* What is required *
Among the entries below, find the lines with the word "unfold" and return them.

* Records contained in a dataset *
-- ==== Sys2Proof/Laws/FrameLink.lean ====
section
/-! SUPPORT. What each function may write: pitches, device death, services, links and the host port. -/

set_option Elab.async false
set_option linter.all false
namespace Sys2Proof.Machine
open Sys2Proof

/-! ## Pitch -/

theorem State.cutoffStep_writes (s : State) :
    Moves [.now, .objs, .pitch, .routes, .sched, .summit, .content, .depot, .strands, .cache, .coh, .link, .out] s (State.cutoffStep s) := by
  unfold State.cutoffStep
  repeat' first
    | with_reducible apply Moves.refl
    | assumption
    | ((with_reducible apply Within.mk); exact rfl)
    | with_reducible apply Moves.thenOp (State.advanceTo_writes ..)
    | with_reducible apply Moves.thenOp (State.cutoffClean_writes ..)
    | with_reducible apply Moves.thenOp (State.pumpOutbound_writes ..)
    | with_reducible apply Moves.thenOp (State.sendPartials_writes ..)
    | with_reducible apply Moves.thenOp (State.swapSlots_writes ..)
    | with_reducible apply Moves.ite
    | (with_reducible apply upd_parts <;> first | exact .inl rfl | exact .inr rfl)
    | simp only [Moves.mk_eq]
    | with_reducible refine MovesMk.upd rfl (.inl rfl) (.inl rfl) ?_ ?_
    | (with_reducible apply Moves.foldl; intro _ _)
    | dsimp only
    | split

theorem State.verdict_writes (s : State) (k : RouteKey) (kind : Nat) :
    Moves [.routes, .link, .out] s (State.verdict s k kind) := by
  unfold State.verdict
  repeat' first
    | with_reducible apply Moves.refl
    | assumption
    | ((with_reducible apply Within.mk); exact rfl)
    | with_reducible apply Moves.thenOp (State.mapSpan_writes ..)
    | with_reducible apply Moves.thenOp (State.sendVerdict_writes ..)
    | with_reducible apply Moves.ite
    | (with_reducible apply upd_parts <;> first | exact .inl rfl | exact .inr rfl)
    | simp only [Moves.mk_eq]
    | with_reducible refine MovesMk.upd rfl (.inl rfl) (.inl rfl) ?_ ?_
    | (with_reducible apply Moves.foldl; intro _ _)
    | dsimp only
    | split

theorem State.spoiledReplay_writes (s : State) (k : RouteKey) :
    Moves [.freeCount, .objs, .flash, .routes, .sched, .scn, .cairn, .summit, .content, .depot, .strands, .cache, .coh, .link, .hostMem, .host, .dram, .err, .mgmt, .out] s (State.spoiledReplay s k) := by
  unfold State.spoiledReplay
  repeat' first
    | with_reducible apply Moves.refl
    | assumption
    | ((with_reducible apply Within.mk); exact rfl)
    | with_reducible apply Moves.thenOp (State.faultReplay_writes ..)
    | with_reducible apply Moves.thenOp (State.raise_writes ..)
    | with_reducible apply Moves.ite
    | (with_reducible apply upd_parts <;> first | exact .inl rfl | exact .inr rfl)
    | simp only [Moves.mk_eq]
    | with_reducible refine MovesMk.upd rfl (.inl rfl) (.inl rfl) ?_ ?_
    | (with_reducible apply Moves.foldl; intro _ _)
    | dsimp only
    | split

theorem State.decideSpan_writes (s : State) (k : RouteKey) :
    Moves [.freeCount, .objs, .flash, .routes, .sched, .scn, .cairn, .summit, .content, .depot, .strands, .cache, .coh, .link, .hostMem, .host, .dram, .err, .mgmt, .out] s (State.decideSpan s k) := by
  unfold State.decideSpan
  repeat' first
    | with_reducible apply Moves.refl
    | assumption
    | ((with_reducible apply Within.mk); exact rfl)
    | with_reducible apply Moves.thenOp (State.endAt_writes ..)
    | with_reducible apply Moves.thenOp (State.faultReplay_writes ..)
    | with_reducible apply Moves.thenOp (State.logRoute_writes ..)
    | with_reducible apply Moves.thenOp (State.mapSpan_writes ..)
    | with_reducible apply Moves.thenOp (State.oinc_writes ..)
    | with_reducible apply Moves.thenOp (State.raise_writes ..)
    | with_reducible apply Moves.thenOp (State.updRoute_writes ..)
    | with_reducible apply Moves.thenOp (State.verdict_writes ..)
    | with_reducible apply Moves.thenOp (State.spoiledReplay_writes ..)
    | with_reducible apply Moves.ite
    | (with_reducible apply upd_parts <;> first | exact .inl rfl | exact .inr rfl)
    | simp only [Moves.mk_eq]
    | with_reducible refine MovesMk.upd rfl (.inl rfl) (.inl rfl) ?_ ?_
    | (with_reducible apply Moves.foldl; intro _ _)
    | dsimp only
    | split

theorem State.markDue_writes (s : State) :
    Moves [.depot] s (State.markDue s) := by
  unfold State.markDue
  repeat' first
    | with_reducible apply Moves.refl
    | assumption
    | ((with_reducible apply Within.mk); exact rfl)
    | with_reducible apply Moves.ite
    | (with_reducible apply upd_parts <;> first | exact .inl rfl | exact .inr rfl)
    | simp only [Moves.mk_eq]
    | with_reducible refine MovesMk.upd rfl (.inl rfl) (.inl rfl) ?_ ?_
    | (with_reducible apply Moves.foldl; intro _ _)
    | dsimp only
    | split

* The completed task *
  unfold State.cutoffStep
  unfold State.verdict
  unfold State.spoiledReplay
  unfold State.decideSpan
  unfold State.markDue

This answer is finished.